TRY IT: What is the number of lines in the entries that contain the word "pending"? Reply with that number only.

<<<<

-- ==== Sys2Proof/Laws/State.lean ====
section
/-!
SUPPORT. Laws of State: what each elementary update leaves of every field, and what a register field reads after a register
field has been set.
-/
namespace Sys2Proof.Machine

/-! ### set -/

@[simp] theorem State.set_pending (s : State) (f : Fld) (v i j : Nat) : (s.set f v i j).pending = s.pending := rfl
@[simp] theorem State.set_dev (s : State) (f : Fld) (v i j : Nat) : (s.set f v i j).dev = s.dev := rfl
@[simp] theorem State.set_draws (s : State) (f : Fld) (v i j : Nat) : (s.set f v i j).draws = s.draws := rfl
@[simp] theorem State.set_readData (s : State) (f : Fld) (v i j : Nat) : (s.set f v i j).readData = s.readData := rfl
@[simp] theorem State.set_outbox (s : State) (f : Fld) (v i j : Nat) : (s.set f v i j).outbox = s.outbox := rfl
@[simp] theorem State.set_time (s : State) (f : Fld) (v i j : Nat) : (s.set f v i j).time = s.time := rfl
@[simp] theorem State.set_core (s : State) (f : Fld) (v i j : Nat) : (s.set f v i j).core = s.core := rfl
@[simp] theorem State.set_pwr (s : State) (f : Fld) (v i j : Nat) : (s.set f v i j).pwr = s.pwr := rfl
@[simp] theorem State.set_flt (s : State) (f : Fld) (v i j : Nat) : (s.set f v i j).flt = s.flt := rfl
@[simp] theorem State.set_act (s : State) (f : Fld) (v i j : Nat) : (s.set f v i j).act = s.act := rfl
@[simp] theorem State.set_anvil (s : State) (f : Fld) (v i j : Nat) : (s.set f v i j).anvil = s.anvil := rfl
@[simp] theorem State.set_host (s : State) (f : Fld) (v i j : Nat) : (s.set f v i j).host = s.host := rfl
@[simp] theorem State.set_img (s : State) (f : Fld) (v i j : Nat) : (s.set f v i j).img = s.img := rfl
@[simp] theorem State.set_mil (s : State) (f : Fld) (v i j : Nat) : (s.set f v i j).mil = s.mil := rfl
@[simp] theorem State.set_assay (s : State) (f : Fld) (v i j : Nat) : (s.set f v i j).assay = s.assay := rfl
@[simp] theorem State.set_pins (s : State) (f : Fld) (v i j : Nat) : (s.set f v i j).pins = s.pins := rfl
@[simp] theorem State.set_boot (s : State) (f : Fld) (v i j : Nat) : (s.set f v i j).boot = s.boot := rfl
@[simp] theorem State.set_buf (s : State) (f : Fld) (v i j : Nat) : (s.set f v i j).buf = s.buf := rfl
@[simp] theorem State.set_pipe (s : State) (f : Fld) (v i j : Nat) : (s.set f v i j).pipe = s.pipe := rfl
@[simp] theorem State.set_que (s : State) (f : Fld) (v i j : Nat) : (s.set f v i j).que = s.que := rfl
@[simp] theorem State.set_tele (s : State) (f : Fld) (v i j : Nat) : (s.set f v i j).tele = s.tele := rfl

/-! ### emit -/

@[simp] theorem State.emit_pending (s : State) (o : Out) : (s.emit o).pending = s.pending := rfl
@[simp] theorem State.emit_regs (s : State) (o : Out) : (s.emit o).regs = s.regs := rfl
@[simp] theorem State.emit_dev (s : State) (o : Out) : (s.emit o).dev = s.dev := rfl
@[simp] theorem State.emit_draws (s : State) (o : Out) : (s.emit o).draws = s.draws := rfl
@[simp] theorem State.emit_readData (s : State) (o : Out) : (s.emit o).readData = s.readData := rfl
@[simp] theorem State.emit_time (s : State) (o : Out) : (s.emit o).time = s.time := rfl
@[simp] theorem State.emit_core (s : State) (o : Out) : (s.emit o).core = s.core := rfl
@[simp] theorem State.emit_pwr (s : State) (o : Out) : (s.emit o).pwr = s.pwr := rfl
@[simp] theorem State.emit_flt (s : State) (o : Out) : (s.emit o).flt = s.flt := rfl
@[simp] theorem State.emit_act (s : State) (o : Out) : (s.emit o).act = s.act := rfl
@[simp] theorem State.emit_anvil (s : State) (o : Out) : (s.emit o).anvil = s.anvil := rfl
@[simp] theorem State.emit_host (s : State) (o : Out) : (s.emit o).host = s.host := rfl
@[simp] theorem State.emit_img (s : State) (o : Out) : (s.emit o).img = s.img := rfl
@[simp] theorem State.emit_mil (s : State) (o : Out) : (s.emit o).mil = s.mil := rfl
@[simp] theorem State.emit_assay (s : State) (o : Out) : (s.emit o).assay = s.assay := rfl
@[simp] theorem State.emit_pins (s : State) (o : Out) : (s.emit o).pins = s.pins := rfl
@[simp] theorem State.emit_boot (s : State) (o : Out) : (s.emit o).boot = s.boot := rfl
@[simp] theorem State.emit_buf (s : State) (o : Out) : (s.emit o).buf = s.buf := rfl
@[simp] theorem State.emit_pipe (s : State) (o : Out) : (s.emit o).pipe = s.pipe := rfl
@[simp] theorem State.emit_que (s : State) (o : Out) : (s.emit o).que = s.que := rfl
@[simp] theorem State.emit_tele (s : State) (o : Out) : (s.emit o).tele = s.tele := rfl

/-! ### draw -/

@[simp] theorem State.draw_pending (s : State)  : (s.draw).pending = s.pending := rfl
@[simp] theorem State.draw_regs (s : State)  : (s.draw).regs = s.regs := rfl
@[simp] theorem State.draw_dev (s : State)  : (s.draw).dev = s.dev := rfl
@[simp] theorem State.draw_readData (s : State)  : (s.draw).readData = s.readData := rfl
@[simp] theorem State.draw_outbox (s : State)  : (s.draw).outbox = s.outbox := rfl
@[simp] theorem State.draw_time (s : State)  : (s.draw).time = s.time := rfl
@[simp] theorem State.draw_core (s : State)  : (s.draw).core = s.core := rfl
@[simp] theorem State.draw_pwr (s : State)  : (s.draw).pwr = s.pwr := rfl
@[simp] theorem State.draw_flt (s : State)  : (s.draw).flt = s.flt := rfl
@[simp] theorem State.draw_act (s : State)  : (s.draw).act = s.act := rfl
@[simp] theorem State.draw_anvil (s : State)  : (s.draw).anvil = s.anvil := rfl
@[simp] theorem State.draw_host (s : State)  : (s.draw).host = s.host := rfl
@[simp] theorem State.draw_img (s : State)  : (s.draw).img = s.img := rfl
@[simp] theorem State.draw_mil (s : State)  : (s.draw).mil = s.mil := rfl
@[simp] theorem State.draw_assay (s : State)  : (s.draw).assay = s.assay := rfl
@[simp] theorem State.draw_pins (s : State)  : (s.draw).pins = s.pins := rfl
@[simp] theorem State.draw_boot (s : State)  : (s.draw).boot = s.boot := rfl
@[simp] theorem State.draw_buf (s : State)  : (s.draw).buf = s.buf := rfl
@[simp] theorem State.draw_pipe (s : State)  : (s.draw).pipe = s.pipe := rfl
@[simp] theorem State.draw_que (s : State)  : (s.draw).que = s.que := rfl
@[simp] theorem State.draw_tele (s : State)  : (s.draw).tele = s.tele := rfl
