theorem State.setArbSrc_keeps {s x} {a1 a2} (h : Keeps s x) : Keeps s (State.setArbSrc x a1 a2) := by
  unfold State.setArbSrc
  repeat' first
    | with_reducible assumption
    | intro _ _
    | intro _
    | split
    | dsimp only
    | with_reducible apply Keeps.upd

theorem State.setArbList_keeps {s x} {a1 a2} (h : Keeps s x) : Keeps s (State.setArbList x a1 a2) := by
  unfold State.setArbList
  repeat' first
    | with_reducible assumption
    | intro _ _
    | intro _
    | split
    | dsimp only
    | with_reducible apply Keeps.upd

theorem State.parseFrom_keeps {s x} {a1 a2 a3} (h : Keeps s x) : Keeps s (State.parseFrom x a1 a2 a3) := by
  unfold State.parseFrom
  repeat' first
    | with_reducible assumption
    | intro _ _
    | intro _
    | with_reducible apply State.tally_keeps
    | with_reducible apply State.parseHead_keeps
    | with_reducible apply State.parseRecirc_keeps
    | with_reducible apply State.parseCpu_keeps
    | with_reducible apply State.setArbList_keeps
    | split
    | dsimp only

theorem State.arbTurn_keeps {s x} {a1 a2} (h : Keeps s x) : Keeps s (State.arbTurn x a1 a2) := by
  unfold State.arbTurn
  repeat' first
    | with_reducible assumption
    | intro _ _
    | intro _
    | with_reducible apply State.setArbSrc_keeps
    | with_reducible apply State.setArbList_keeps

theorem State.bubbleTally_keeps {s x} {a1} (h : Keeps s x) : Keeps s (State.bubbleTally x a1) := by
  unfold State.bubbleTally
  repeat' first
    | with_reducible assumption
    | intro _ _
    | intro _
    | with_reducible apply Keeps.choose
    | with_reducible apply State.tally_keeps

theorem State.slotGrant_keeps {s x} {a1 a2} (h : Keeps s x) : Keeps s (State.slotGrant x a1 a2) := by
  unfold State.slotGrant
  repeat' first
    | with_reducible assumption
    | intro _ _
    | intro _
    | with_reducible apply State.setArbSrc_keeps
    | with_reducible apply State.parseFrom_keeps
    | split
    | dsimp only

theorem State.parseSlot_keeps {s x} {a1 a2} (h : Keeps s x) : Keeps s (State.parseSlot x a1 a2) := by
  unfold State.parseSlot
  repeat' first
    | with_reducible assumption
    | intro _ _
    | intro _
    | with_reducible apply Keeps.choose
    | with_reducible apply State.when_keeps
    | with_reducible apply State.when_keeps
    | with_reducible apply State.slotUse_keeps
    | with_reducible apply State.arbTurn_keeps
    | with_reducible apply State.bubbleTally_keeps
    | with_reducible apply State.slotGrant_keeps

end Sys2Proof.Machine
end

>>>>

OUTPUT OF THE TASK: 3